WHAT THE TASK ASKS – From the records below, transcribe exactly the lines that begin at the line with "have cast : (q" and end at the line with "regs : WritesOnly itemRegs s t", both included.

================================

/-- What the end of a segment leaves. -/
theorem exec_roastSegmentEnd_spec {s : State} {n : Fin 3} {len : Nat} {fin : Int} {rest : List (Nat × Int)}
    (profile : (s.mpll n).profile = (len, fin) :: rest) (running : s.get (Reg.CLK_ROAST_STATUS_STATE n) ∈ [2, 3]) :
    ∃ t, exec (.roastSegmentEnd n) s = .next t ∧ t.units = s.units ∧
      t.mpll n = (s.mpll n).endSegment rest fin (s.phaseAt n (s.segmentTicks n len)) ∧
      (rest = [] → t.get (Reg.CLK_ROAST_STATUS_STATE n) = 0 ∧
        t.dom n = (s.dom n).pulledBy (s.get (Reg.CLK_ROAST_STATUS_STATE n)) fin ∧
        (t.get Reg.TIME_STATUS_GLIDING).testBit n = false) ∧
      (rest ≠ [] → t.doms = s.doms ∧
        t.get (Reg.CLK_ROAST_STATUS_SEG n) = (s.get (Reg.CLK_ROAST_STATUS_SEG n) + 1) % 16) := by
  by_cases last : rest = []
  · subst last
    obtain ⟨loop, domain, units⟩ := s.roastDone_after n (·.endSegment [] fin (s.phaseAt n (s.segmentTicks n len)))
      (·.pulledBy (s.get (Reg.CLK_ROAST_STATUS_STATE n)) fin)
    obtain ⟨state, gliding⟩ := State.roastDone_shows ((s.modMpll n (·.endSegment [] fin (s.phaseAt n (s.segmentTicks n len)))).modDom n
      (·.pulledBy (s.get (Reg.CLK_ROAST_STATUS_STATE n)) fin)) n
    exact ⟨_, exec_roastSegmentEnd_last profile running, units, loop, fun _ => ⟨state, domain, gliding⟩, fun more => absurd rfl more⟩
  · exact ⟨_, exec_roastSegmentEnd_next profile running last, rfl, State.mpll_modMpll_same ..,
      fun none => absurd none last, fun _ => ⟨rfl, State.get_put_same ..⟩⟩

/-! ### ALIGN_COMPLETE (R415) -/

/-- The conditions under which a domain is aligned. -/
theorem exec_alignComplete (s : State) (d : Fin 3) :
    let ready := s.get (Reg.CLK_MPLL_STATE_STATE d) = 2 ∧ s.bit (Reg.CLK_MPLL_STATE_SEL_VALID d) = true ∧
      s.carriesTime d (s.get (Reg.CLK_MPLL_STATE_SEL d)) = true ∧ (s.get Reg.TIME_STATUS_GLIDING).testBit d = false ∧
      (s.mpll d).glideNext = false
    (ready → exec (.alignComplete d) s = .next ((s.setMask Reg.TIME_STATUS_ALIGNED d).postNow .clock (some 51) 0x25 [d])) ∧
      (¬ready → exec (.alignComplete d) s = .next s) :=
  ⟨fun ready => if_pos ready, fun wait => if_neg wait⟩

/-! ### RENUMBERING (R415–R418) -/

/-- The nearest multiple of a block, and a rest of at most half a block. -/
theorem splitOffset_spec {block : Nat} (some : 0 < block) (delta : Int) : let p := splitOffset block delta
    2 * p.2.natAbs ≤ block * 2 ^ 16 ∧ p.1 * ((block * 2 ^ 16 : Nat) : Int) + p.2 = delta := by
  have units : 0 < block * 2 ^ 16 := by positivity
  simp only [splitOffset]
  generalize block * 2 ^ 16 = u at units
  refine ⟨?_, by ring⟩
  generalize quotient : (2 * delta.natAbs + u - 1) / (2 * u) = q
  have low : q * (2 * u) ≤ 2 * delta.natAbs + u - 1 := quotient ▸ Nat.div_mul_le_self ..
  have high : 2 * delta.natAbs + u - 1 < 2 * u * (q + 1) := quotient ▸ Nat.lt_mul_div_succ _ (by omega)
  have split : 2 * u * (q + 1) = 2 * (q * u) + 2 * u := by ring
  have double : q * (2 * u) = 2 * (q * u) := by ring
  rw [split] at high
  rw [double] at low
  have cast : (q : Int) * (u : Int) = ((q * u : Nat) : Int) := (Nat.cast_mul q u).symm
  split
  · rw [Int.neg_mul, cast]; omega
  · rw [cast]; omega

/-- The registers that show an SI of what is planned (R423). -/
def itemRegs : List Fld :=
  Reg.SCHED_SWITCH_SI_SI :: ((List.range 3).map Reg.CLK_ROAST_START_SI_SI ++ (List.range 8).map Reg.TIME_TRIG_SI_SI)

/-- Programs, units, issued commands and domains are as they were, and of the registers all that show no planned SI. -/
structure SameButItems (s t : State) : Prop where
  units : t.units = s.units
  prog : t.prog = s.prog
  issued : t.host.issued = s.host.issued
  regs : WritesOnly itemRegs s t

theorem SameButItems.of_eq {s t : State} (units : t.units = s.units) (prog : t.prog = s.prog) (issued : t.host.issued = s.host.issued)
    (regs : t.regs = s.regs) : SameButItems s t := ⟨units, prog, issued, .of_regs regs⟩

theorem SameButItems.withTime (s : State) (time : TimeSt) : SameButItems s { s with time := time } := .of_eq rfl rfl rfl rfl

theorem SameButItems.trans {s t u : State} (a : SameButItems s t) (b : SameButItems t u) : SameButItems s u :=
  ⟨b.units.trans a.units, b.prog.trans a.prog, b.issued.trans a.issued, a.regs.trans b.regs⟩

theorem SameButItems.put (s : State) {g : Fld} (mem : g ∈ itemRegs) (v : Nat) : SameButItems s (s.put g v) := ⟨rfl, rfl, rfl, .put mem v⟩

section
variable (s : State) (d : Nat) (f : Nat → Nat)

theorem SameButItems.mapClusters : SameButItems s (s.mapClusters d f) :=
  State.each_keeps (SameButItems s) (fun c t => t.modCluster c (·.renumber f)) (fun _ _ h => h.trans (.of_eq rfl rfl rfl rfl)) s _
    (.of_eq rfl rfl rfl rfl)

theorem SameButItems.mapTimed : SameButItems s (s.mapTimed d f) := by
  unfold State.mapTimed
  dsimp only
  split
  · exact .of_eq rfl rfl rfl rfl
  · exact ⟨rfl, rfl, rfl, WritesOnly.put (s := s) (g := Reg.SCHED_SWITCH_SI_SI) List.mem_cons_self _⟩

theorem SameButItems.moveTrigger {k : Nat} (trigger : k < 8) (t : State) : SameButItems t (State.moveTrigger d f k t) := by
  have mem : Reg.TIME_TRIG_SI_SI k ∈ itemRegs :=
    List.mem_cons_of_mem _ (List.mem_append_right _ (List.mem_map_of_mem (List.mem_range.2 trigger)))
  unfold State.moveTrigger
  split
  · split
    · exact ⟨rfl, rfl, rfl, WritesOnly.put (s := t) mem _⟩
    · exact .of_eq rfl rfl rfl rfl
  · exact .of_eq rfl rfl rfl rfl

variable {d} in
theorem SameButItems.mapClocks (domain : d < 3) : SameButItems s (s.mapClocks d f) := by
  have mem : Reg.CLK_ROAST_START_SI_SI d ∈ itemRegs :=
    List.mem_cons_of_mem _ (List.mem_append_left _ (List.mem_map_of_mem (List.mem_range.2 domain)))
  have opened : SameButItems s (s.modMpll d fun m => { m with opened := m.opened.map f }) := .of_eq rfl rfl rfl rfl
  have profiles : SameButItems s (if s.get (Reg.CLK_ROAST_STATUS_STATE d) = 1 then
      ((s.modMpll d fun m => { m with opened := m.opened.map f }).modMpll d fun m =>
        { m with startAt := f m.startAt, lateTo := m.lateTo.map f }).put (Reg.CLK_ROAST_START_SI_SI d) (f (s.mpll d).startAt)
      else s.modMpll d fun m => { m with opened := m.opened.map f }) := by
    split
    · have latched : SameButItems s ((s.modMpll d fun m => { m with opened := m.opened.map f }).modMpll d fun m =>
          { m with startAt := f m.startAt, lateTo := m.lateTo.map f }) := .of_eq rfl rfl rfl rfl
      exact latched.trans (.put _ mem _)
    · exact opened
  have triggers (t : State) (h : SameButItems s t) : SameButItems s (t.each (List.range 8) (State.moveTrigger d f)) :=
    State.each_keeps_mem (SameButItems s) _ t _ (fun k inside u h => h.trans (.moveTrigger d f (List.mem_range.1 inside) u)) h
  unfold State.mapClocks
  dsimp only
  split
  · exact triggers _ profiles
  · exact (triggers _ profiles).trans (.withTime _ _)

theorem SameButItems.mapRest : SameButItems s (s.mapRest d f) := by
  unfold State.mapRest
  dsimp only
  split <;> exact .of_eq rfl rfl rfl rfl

================================

ANSWER FOR THIS EXERCISE –
  have cast : (q : Int) * (u : Int) = ((q * u : Nat) : Int) := (Nat.cast_mul q u).symm
  split
  · rw [Int.neg_mul, cast]; omega
  · rw [cast]; omega

/-- The registers that show an SI of what is planned (R423). -/
def itemRegs : List Fld :=
  Reg.SCHED_SWITCH_SI_SI :: ((List.range 3).map Reg.CLK_ROAST_START_SI_SI ++ (List.range 8).map Reg.TIME_TRIG_SI_SI)

/-- Programs, units, issued commands and domains are as they were, and of the registers all that show no planned SI. -/
structure SameButItems (s t : State) : Prop where
  units : t.units = s.units
  prog : t.prog = s.prog
  issued : t.host.issued = s.host.issued
  regs : WritesOnly itemRegs s t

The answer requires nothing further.